Ramalinga Raju, prime accused in the Satyam scam, claimed the Netflix web series would invade his privacy in an unlawful manner.

Netflix restrained from releasing Bad Boy Billionaires on plea by Ramalinga RajuPTI/Ramalinga Raju
news Controversy Wednesday, September 02, 2020 - 09:39

A Hyderabad civil court on Tuesday restrained Netflix from releasing web series Bad Boy Billionaires: India. The court passed a restraining injunction based on a petition filed by founder of Satyam Computer Services, B Ramalinga Raju, who was convicted in the Satyam scam along with three others. The Netflix show Bad Boy Billionaires: India — a documentary based on the life of four Indian billionaires viz. Vijay Mallya, Subrata Roy, Nirav Modi and Ramalinga Raju, is expected to release on the OTT platform on September 2. The documentary is expected to detail the various allegations of financial fraud against the four men.

The stay order was obtained based on a petition filed by Raju, who was released on bail in 2018. He sought orders to restrain Netflix from releasing the web series on the ground that it would invade his privacy in an unlawful manner.

Raju also claimed that the narrative contained half-truths and was palpably designed to bring down his reputation. Netflix has already released the trailer of the web series.

Meanwhile, Mehul Choksi, an Indian businessman accused of various financial frauds and on the run, had sought a preview of the documentary. He had earlier approached the Delhi High Court through his lawyer but his plea was declined by the court. A court in Bihar, however, restrained Netflix from using Subrata Roy's name in the web series. 
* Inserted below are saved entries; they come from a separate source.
-- ==== Sys2Proof/Tests/Slice0.lean ====
section
/-! SUPPORT. Tests: ill-formed terms that WellFormed refuses, words decoded from the spec's encodings, single steps on
small states with the results that the spec gives, and, for each statement with hypotheses, a state and operands that meet them. -/

open Sys2Proof Sys2Proof.Machine

namespace Sys2Proof.Tests

set_option Elab.async false

/-! ### Small states and words -/

/-- The common fields of a word: always executed, no tag, PD = 0. -/
def always : Common := { gn := false, g := 63, y := false, ru := false, tw := 0, ta := 7, pd := 0 }
/-- A word of format R: M, C, B, A, D. -/
def fr (m : BitVec 16) (c b a d : BitVec 8) : CWord := { common := always, body := .r d a b c m }
/-- A lane with values in v1 to v4, and p0 set. -/
def lane (tid : Word) (v1 v2 v3 v4 : Word) : Lane := { tid := tid, v := [(1, v1), (2, v2), (3, v3), (4, v4)], p := 1, flags := 0, rng := 1 }
/-- A group of two lanes. -/
def group (a b : Lane) : Member :=
  { id := 0, slot := 0, role := 0, arrival := none, lanes := [(0, a), (1, b)], pc := 5, s := [(1, 100), (2, 3)], d := [], cb := [], tags := 0,
    latch := none, windows := [], pend := [], pcmask := 0, cont := none, trap := Trap.zero, weir := none, park := none,
    wait := .none, queued := none, due := none, ready := 0, issued := 0, words := 0, aged := false }
/-- What its team declares. -/
def spec0 : Spec :=
  { passKey := 0, adopt := false, keep := false, gen := false, flat := false, half := false, sres := 0, prio := 0, weir := 7,
    pclass := 0, tile := 0, vq := 0, loops := [{ start := 0, limit := 1, step := 1 }], order := [0], cw := 1, ch := 1, acc := 8, preds := 48,
    sregs := 128, roles := [{ entry := 0, groups := 1, regs := 256 }], carve := [], recs := [], code := 0 }
/-- Its team. -/
def team (m : Member) : Team :=
  { ctx := 1, part := 0, launch := none, task := 0, retry := 0,
    seat := { core := 0, vcore := 0, bank := 0, cluster := 0, run := 0, placed := 0, rising := false, charge := 0 }, spec := spec0, prio := 0,
    members := [m], fresh := 1, bins := [], tokens := [], tiles := [], units := [], objs := [], flushes := [], rels := [], arriving := none, ver := startVersion 0,
    hold := 0, tres := 0, tdata := [], tilecfg := 0, drop := 0, arrivals := [], arrmiss := 0, fpenable := 0, tvec := 0xFFFFFFFF,
    prc := false, shapes := [], arrived := [], gen := none, doom := none, saved := false }
/-- A state in which a team's only member has its turn. -/
def turn (t : Team) : State := { State.reset with teams := [(1, t)], freshTeam := 2, cur := some (1, 0) }
/-- A state in which a group of two lanes has its turn. -/
def st (a b : Lane) : State := turn (team (group a b))
/-- The next state of an outcome. -/
def after (x : Host.Outcome State Fault Refusal) : Option State := match x with
  | .next s => some s
  | _ => none
/-- The member after an outcome. -/
def member (x : Host.Outcome State Fault Refusal) : Option Member := (after x).bind (fun s => s.memberAt 1 0)
/-- What a place of the member reads after an outcome. -/
def reads (x : Host.Outcome State Fault Refusal) (p : Place) : Option Nat := (member x).map (fun m => m.file p)

/-- A state whose member's word has two lanes of plain values. -/
def s0 : State := st (lane 0 7 5 1 2) (lane 1 0xFFFFFFFF 2 3 4)

/-- A word of format I. -/
def fi (d a : BitVec 8) (imm : BitVec 32) : CWord := { common := always, body := .i d a imm }
/-- A word of format B. -/
def fb (d a : BitVec 8) (off : BitVec 32) : CWord := { common := always, body := .b d a off }
/-- A word of format E that consumes no token. -/
def fe (d : BitVec 6) (a b : BitVec 8) (sub : BitVec 2) : CWord := { common := always, body := .e d a b none none none false sub }

/-! ### Witnesses -/

/-- A word of a row issues in a state, and what it sees has a property. -/
def meets (r : CRow) (w : CWord) (s : State) (p : Ctx → Bool) : Bool :=
  match issuer s with
  | none => false
  | some (tk, t, m) =>
    let c := ctxOf s tk t m r.op w
    !held s t m && !bankHeld s t m && !tagBlocked m w && !c.unitBusy && r.legal w && !c.unitFails && !neverGuard w && decide (c.act ≠ []) &&
      (c.earlyCause r).isNone && !c.overCharge && (r.uniform w || c.others (maskOf c.act) == 0) && p c

/-- What `meets` evaluates is the hypothesis of a statement about a word. -/
theorem witness {r : CRow} {w : CWord} {s : State} {P : Ctx → Prop} [DecidablePred P]
    (h : meets r w s (fun c => decide (P c)) = true) : ∃ c, Issues r w s c ∧ P c := by
  unfold meets at h
  cases hi : issuer s with
  | none => simp [hi] at h
  | some x =>
    obtain ⟨tk, t, m⟩ := x
    simp only [hi, Bool.and_eq_true, Bool.not_eq_true', decide_eq_true_eq, Option.isNone_iff_eq_none] at h
    obtain ⟨⟨⟨⟨⟨⟨⟨⟨⟨⟨⟨h1, h2⟩, h3⟩, h4⟩, h5⟩, h0⟩, h6⟩, h7⟩, h8⟩, h9⟩, h10⟩, h11⟩ := h
    have a : Attempts r w s (ctxOf s tk t m r.op w) := ⟨hi, rfl, h1, h2, h3, h4⟩
    exact ⟨ctxOf s tk t m r.op w, ⟨⟨a, h5, h0, h6, h7, h8, h10⟩, h9⟩, h11⟩

/-- A member's turn, and no wait of its own: what `meets` asks before any check. -/
def tries (r : CRow) (w : CWord) (s : State) (p : Ctx → Bool) : Bool :=
  match issuer s with
  | none => false
  | some (tk, t, m) =>
    let c := ctxOf s tk t m r.op w
    !held s t m && !bankHeld s t m && !tagBlocked m w && !c.unitBusy && p c

/-- What `tries` evaluates is the hypothesis of a statement about an attempt. -/
theorem attempt {r : CRow} {w : CWord} {s : State} {P : Ctx → Prop} [DecidablePred P]
    (h : tries r w s (fun c => decide (P c)) = true) : ∃ c, Attempts r w s c ∧ P c := by
  unfold tries at h
  cases hi : issuer s with
  | none => simp [hi] at h
  | some x =>
    obtain ⟨tk, t, m⟩ := x
    simp only [hi, Bool.and_eq_true, Bool.not_eq_true', decide_eq_true_eq] at h
    obtain ⟨⟨⟨⟨h1, h2⟩, h3⟩, h4⟩, h5⟩ := h
    exact ⟨ctxOf s tk t m r.op w, ⟨hi, rfl, h1, h2, h3, h4⟩, h5⟩

/-- Each word of a list issues in a state. -/
def Issue (s : State) (l : List (Nat × CWord)) : Prop := ∀ e ∈ l, ∃ c, Issues (rowAt e.1) e.2 s c

/-- What decides it. -/
theorem issue_of {s : State} {l : List (Nat × CWord)} (h : l.all (fun e => meets (rowAt e.1) e.2 s (fun _ => true)) = true) :
    Issue s l := by
  intro e he
  obtain ⟨c, hc, _⟩ := witness (P := fun _ => True) (by simpa using List.all_eq_true.mp h e he)
  exact ⟨c, hc⟩

theorem wit_IntegerShiftAndBitWords : Issue s0
    [(0x040, fr 2 0 2 1 9), (0x041, fr 2 0 2 1 9), (0x042, fr 2 0 2 1 9), (0x043, fr 2 0 2 1 9), (0x044, fr 2 3 2 1 9),
     (0x045, fr 2 0 2 1 9), (0x046, fr 2 0 2 1 9), (0x047, fr 2 0 0 1 9), (0x048, fr 2 0 2 1 9), (0x049, fr 2 0 2 1 9),
     (0x04A, fr 10 3 2 1 9), (0x04B, fr 2 3 2 1 9), (0x04C, fr 10 3 2 1 9), (0x04D, fr 10 0 0 1 9), (0x04E, fr 10 0 0 1 9),
     (0x04F, fr 10 0 0 1 9), (0x050, fr 0 3 2 1 9)] := issue_of (by decide +kernel)

theorem wit_CompareSelectMoveAndPredicateWords : Issue s0
    [(0x051, fr 2 0 2 1 9), (0x052, fr 10 3 2 1 9), (0x053, fr 10 0 0 1 9), (0x054, fi 9 0 5), (0x055, fi 9 0 5), (0x008, fr 0 3 2 1 9),
     (0x009, fr 0 0 0 1 9), (0x00A, fr 0 0 0 1 9)] := issue_of (by decide +kernel)

theorem wit_CrossLaneWordsCombineTheActiveLanes : Issue s0
    [(0x010, fr 0 0 2 1 9), (0x011, fr 0 0 2 1 9), (0x012, fr 0 0 2 1 9), (0x013, fr 0 0 2 1 9), (0x014, fr 0 0 0 1 9),
     (0x015, fr 2 0 0 1 9), (0x016, fr 2 0 0 1 9)] := issue_of (by decide +kernel)

theorem wit_FloatWordsRoundTheExactResultOnce : Issue s0
    [(0x0C0, fr 16 0 2 1 9), (0x0C1, fr 16 0 2 1 9), (0x0C2, fr 16 0 2 1 9), (0x0C3, fr 16 3 2 1 9), (0x0C4, fr 16 0 2 1 9),
     (0x0C5, fr 16 0 2 1 9), (0x0C6, fr 16 0 2 1 9), (0x0C7, fr 16 0 0 1 9)] := issue_of (by decide +kernel)

theorem wit_PackedAndConversionWordsActByElement : Issue s0
    [(0x0C8, fr 17 0 2 1 9), (0x0C9, fr 17 0 2 1 9), (0x0CA, fr 17 3 2 1 9), (0x0CB, fr 0 0 0 1 9), (0x0CC, fr 19 0 2 1 9),
     (0x0CD, fr 19 0 2 1 9)] := issue_of (by decide +kernel)

theorem wit_DotCodebookAndSpecialFunctionWords : Issue s0
    [(0x0CE, fr 1 3 2 1 9), (0x0CF, fr 0 3 2 1 9), (0x0D0, fr 23 3 2 1 9), (0x0D1, fr 19 3 2 1 9), (0x0D2, fr 0 0 2 1 0),
     (0x0D3, fr 0 0 0 1 9), (0x140, fr 16 0 0 1 9), (0x141, fr 16 0 0 1 9), (0x142, fr 16 0 0 1 9), (0x143, fr 16 0 0 1 9),
     (0x144, fr 16 0 0 1 9), (0x145, fr 16 0 0 1 9), (0x146, fr 16 0 0 1 9), (0x147, fr 16 0 0 1 9)] := issue_of (by decide +kernel)

/-- A state in which the team's second group of one lane goes on. -/
def s2 : State := turn { team (group (lane 0 7 5 1 2) (lane 1 6 2 3 4)) with
  members := [group (lane 0 7 5 1 2) (lane 1 6 2 3 4), { group (lane 0 1 1 1 1) (lane 1 1 1 1 1) with id := 1, slot := 1 }], fresh := 2 }
/-- The same, with the second group at cluster barrier 3. -/
def s3 : State := turn { team (group (lane 0 7 5 1 2) (lane 1 6 2 3 4)) with
  members := [group (lane 0 7 5 1 2) (lane 1 6 2 3 4),
    { group (lane 0 1 1 1 1) (lane 1 1 1 1 1) with id := 1, slot := 1, wait := .barrier true 3 }], fresh := 2 }

theorem wit_ControlFlowWordsAndTheLastExit :
    Issue s0 [(0x000, fr 0 0 0 0 0), (0x001, fb 0 0 5), (0x002, fb 0 1 5), (0x003, fb 9 0 5), (0x004, fr 0 0 0 1 0), (0x006, fr 0 0 0 0 0)] :=
  issue_of (by decide +kernel)
theorem wit_ExitOfOneGroup : ∃ c, Issues (rowAt 0x007) (fr 0 0 0 0 0) s2 c ∧ c.ended.idle = false ∧ c.ended.lastArrival = none :=
  witness (by decide +kernel)
theorem wit_ExitOfTheTeam : ∃ c, Issues (rowAt 0x007) (fr 0 0 0 0 0) s0 c ∧ c.ended.idle = true ∧ c.t.clean = true :=
  witness (by decide +kernel)

/-- The conditions of a word with a role, as evaluation decides them. -/
abbrev passing (c : Ctx) (sc : Nat) (rel : Bool) : Prop :=
  c.m.wait = .none ∧ (rel && c.screensOut) = false ∧
    (!rel || decide (sc < 2) || c.t.clean) = true ∧ (!rel || decide (sc < 2) || commitFits c.s c.tk c.t) = true
theorem passes_of {c : Ctx} {sc : Nat} {rel : Bool} (h : passing c sc rel) : Passes c sc rel := ⟨h.1, h.2.1, h.2.2.1, h.2.2.2⟩

theorem wit_ExitThatArrives : ∃ c, Issues (rowAt 0x007) (fr 0 0 0 0 0) s3 c ∧ (c.ended.idle = false ∧ c.ended.lastArrival = some 3 ∧ passing c 2 true) :=
  witness (by decide +kernel)

/-- A member is changed in a state. -/
def chg (s : State) (f : Member → Member) : State := s.updMember 1 0 f
/-- The team is changed in a state. -/
def chgT (s : State) (f : Team → Team) : State := s.updTeam 1 f
/-- An open weir of level 2 and limit 40. -/
def weir2 : Weir := { level := 2, limit := 40, weights := [1, 2, 3, 4, 5, 6, 7, 8], window := [], regrant := none }
/-- The member is in a handler that resumes at word 9. -/
def inTrap (m : Member) : Member := { m with trap := { Trap.zero with inh := true, tepc := 9, budget := 65536 } }
/-- A family of two members, the other one at its REFORM.join or not. -/
def s4 (w : Wait) : State := turn { team (group (lane 0 7 5 1 2) (lane 1 6 2 3 4)) with
  members := [{ group (lane 0 7 5 1 2) (lane 1 6 2 3 4) with lanes := [(0, lane 0 7 5 1 2)] },
    { group (lane 0 1 1 1 1) (lane 1 1 1 1 1) with id := 1, lanes := [(1, lane 1 6 2 3 4)], wait := w }], fresh := 2 }
/-- REFORM.join. -/
def join : CWord := fr 1024 0 0 0 0

theorem wit_ReformFiles : ∃ c, Issues (rowAt 0x005) (fr 0 0 0 0 0) s0 c ∧ (c.m.weir = none ∧ c.m.settled.tags = 0 ∧ c.m.trap.inh = false) :=
  witness (by decide +kernel)
theorem wit_ReformInAHandler : ∃ c, Issues (rowAt 0x005) (fr 0 0 0 0 0) (chg s0 inTrap) c ∧
    (c.m.weir = none ∧ c.m.settled.tags = 0 ∧ c.m.trap.inh = true) := witness (by decide +kernel)
theorem wit_ReformUnderAWeir : ∃ c, Issues (rowAt 0x005) (fr 0 0 0 0 0) (chg s0 (fun m => { m with weir := some weir2 })) c ∧ c.m.weir ≠ none :=
  witness (by decide +kernel)
theorem wit_ReformWaitsForATag : ∃ c, Issues (rowAt 0x005) (fr 0 0 0 0 0) (chg s0 (fun m => { m with tags := 1 })) c ∧
    (c.m.weir = none ∧ c.m.settled.tags ≠ 0) := witness (by decide +kernel)
theorem wit_JoinWaitsForATag : ∃ c, Issues rowReformJoin join (chg (s4 .join) (fun m => { m with tags := 1 })) c ∧ c.m.settled.tags ≠ 0 :=
  witness (by decide +kernel)
theorem wit_JoinMerges : ∃ c, Issues rowReformJoin join (s4 .join) c ∧ (c.m.settled.tags = 0 ∧ c.m.trap.inh = false ∧
    (∀ x : Member, x ∈ c.t.members → x.slot = c.m.slot → x.id ≠ c.m.id → x.wait = .join ∧ x.trap.inh = false) ∧
    (if c.m.again then 0 else c.millWeight) + c.siblings.length * ((c.s.reach (reachOf c.t.seat.core)).weights.toNat % 256) ≤
      (c.s.reach (reachOf c.t.seat.core)).level) := witness (by decide +kernel)
theorem wit_JoinWaitsForItsMillpond : ∃ c, Issues rowReformJoin join { s4 .join with reaches := [(0, { Reach.zero with level := 1, weights := 1 })] } c ∧
    (c.m.settled.tags = 0 ∧ c.m.trap.inh = false ∧
    (∀ x : Member, x ∈ c.t.members → x.slot = c.m.slot → x.id ≠ c.m.id → x.wait = .join ∧ x.trap.inh = false) ∧
    (c.s.reach (reachOf c.t.seat.core)).level < (if c.m.again then 0 else c.millWeight) +
      c.siblings.length * ((c.s.reach (reachOf c.t.seat.core)).weights.toNat % 256)) := witness (by decide +kernel)
theorem wit_JoinInAHandler : ∃ c, Issues rowReformJoin join (chg s0 inTrap) c ∧
    (c.m.settled.tags = 0 ∧ c.m.trap.inh = true) := witness (by decide +kernel)
theorem wit_JoinWaits : ∃ c, Issues rowReformJoin join (s4 .none) c ∧ (c.m.settled.tags = 0 ∧ c.m.trap.inh = false ∧
    ∃ x ∈ c.t.members, x.slot = c.m.slot ∧ x.id ≠ c.m.id ∧ (x.wait ≠ .join ∨ x.trap.inh = true)) := witness (by decide +kernel)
"What would you do to make it to the top? To build an empire? To maintain an image? Bad Boy Billionaires answers just that. Dive into the stories of India's most infamous billionaires - Vijay Mallya, Nirav Modi, Subrata Roy, and Byrraju Ramalinga Raju as they plan, plot and manoeuvre through their rises and falls. Watch as insiders and experts discuss what made these men genius and, in some cases, the greatest conmen," reads the description by Netflix.

Ramalinga Raju was convicted in the Satyam scam amounting to over Rs 7,000 crore. The scam came to light on January 7, 2009, when Ramalinga Raju confessed that the company's account books and profits were inflated over many years to the tune of several crores of rupees.

Police arrested him two days later on a complaint filed by some shareholders. The fraud was simple, but it turned out to be India’s biggest corporate scandal. The top management of Satyam Computer Services dressed up their accounts, balance sheets and profit margins to show a rosy picture of the company, in an effort to woo more and more investments from the public. Fixed deposit receipts of many banks were forged for the same purpose. All this they did consistently over a period of six years from 2003 to 2009. Additionally, they also prepared over 7,561 fake invoices, fake clients and fake projects. They even recruited more and more people to show that the "growing" company was in need of more staff.  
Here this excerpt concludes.